Last year the Government announced a multimillion dollar deal for the primary school at Hobsonville Point.
The ministry owns the buildings but had no responsibility for their design, construction, finance or ongoing maintenance.
It is understood the consortium behind the Hobsonville school, Learning Infrastructure Partners, would earn $100,000 over its 25-year contract.
Oh goodness, an average of $4,000 a year!
The Ministry of Education’s deputy secretary for regional operations Katrina Casey said a business case for a public-private partnership would be developed later this year.
She said the business case would analyse the PPP cost against the ministry’s standard procurement model.
“The Ministry is required to assess the requirement for PPP for all capital projects using Treasury guidelines. At this stage the ministry is not aware of any specific interest from the private sector to build the campus.”

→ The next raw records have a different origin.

/-! ### The validity flags -/

/-- FV, TV, BV and FIN of the first state stand in the second (R23). -/
def FlagsRise (s t : State) : Prop :=
  (s.fv = true → t.fv = true) ∧ (s.tv = true → t.tv = true) ∧ (s.bv = true → t.bv = true) ∧ (s.fin = true → t.fin = true)

theorem FlagsRise.refl (s : State) : FlagsRise s s := ⟨id, id, id, id⟩

theorem FlagsRise.withFv (h : FlagsRise s u) : FlagsRise s { u with fv := true } := ⟨fun _ => rfl, h.2⟩

theorem FlagsRise.withTv (h : FlagsRise s u) : FlagsRise s { u with tv := true } := ⟨h.1, fun _ => rfl, h.2.2⟩

theorem FlagsRise.withBv (h : FlagsRise s u) : FlagsRise s { u with bv := true } := ⟨h.1, h.2.1, fun _ => rfl, h.2.2.2⟩

theorem FlagsRise.withFin (h : FlagsRise s u) : FlagsRise s { u with fin := true } := ⟨h.1, h.2.1, h.2.2.1, fun _ => rfl⟩

theorem FlagsRise.serGoOn (h : FlagsRise s u) (todo : List SerWork) : FlagsRise s (serGoOn todo u) := by
  cases todo <;> exact h

theorem FlagsRise.desReturn (h : FlagsRise s u) (r : NodeIdx) (stack : List DesFrame) :
    FlagsRise s (desReturn r stack u) := by
  induction stack generalizing r u with
  | nil => exact h.withTv
  | cons f stack ih =>
    cases f with
    | lone => exact h.withTv
    | left i => exact h
    | right i => exact ih (u := u.modifyNode i _) h i

theorem FlagsRise.putBits (h : FlagsRise s u) (bits : List Bool) : FlagsRise s (putBits bits u) := by
  rw [putBits_frame]
  exact h

theorem FlagsRise.sat_decBits (h : FlagsRise s u) (n : Nat) : Sat True (FlagsRise s) (decBits n u) :=
  sat_of_forall fun t e => by
    obtain ⟨_, _, _, rfl | ⟨_, rfl⟩ | rfl⟩ := decBits_cases n u t e <;> exact h

theorem FlagsRise.sat_decNext (h : FlagsRise s u) : Sat True (FlagsRise s) (decNext u) := by
  unfold decNext decSymbol
  split
  · split
    · exact h
    · exact sat_decBits (u := { u with cur := u.root }) h _
  · exact h.withFin

theorem FlagsRise.sat_getByte (h : FlagsRise s u) {k : Byte → State → Result}
    (byte : ∀ b rest, Sat True (FlagsRise s) (k b (u.popped (.byte b) rest))) : Sat True (FlagsRise s) (getByte u k) :=
  sat_inPop h byte (fun _ => h) fun _ => h

theorem FlagsRise.sat_serMicro (h : FlagsRise s u) (todo : List SerWork) : Sat True (FlagsRise s) (serMicro todo u) := by
  have push (b : Byte) (todo : List SerWork) :
      Sat True (FlagsRise s) (outPush b u fun s => .next (Machine.serGoOn todo s)) :=
    sat_outPush h (serGoOn (u := u.pushed b) h todo) h
  match todo with
  | [] => exact h
  | .sym b :: rest => exact push b rest
  | .node i :: rest =>
    rw [serMicro]
    split
    · trivial
    · exact push _ _
    · exact push _ _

The ministry already uses the private sector to build schools, but a PPP extends the responsibility to include design, build, finance and maintenance of the school over a long-term contract of up to 25 years.
“One of the main benefits for a school is that that the board of trustees and school leadership no longer have to worry about maintaining school property as this is the responsibility of the private partner,” Ms Casey said.
“This means the Board can focus on teaching and learning and improving educational outcomes.”
So it is clear that no decision has been made. The Ministry will looks at the costs of PPP vs standard procurement.
There are pros and cons of a PPP. No problems with a story focusing on those. But a headline announcing a school is “set to be privately funded” is misleading.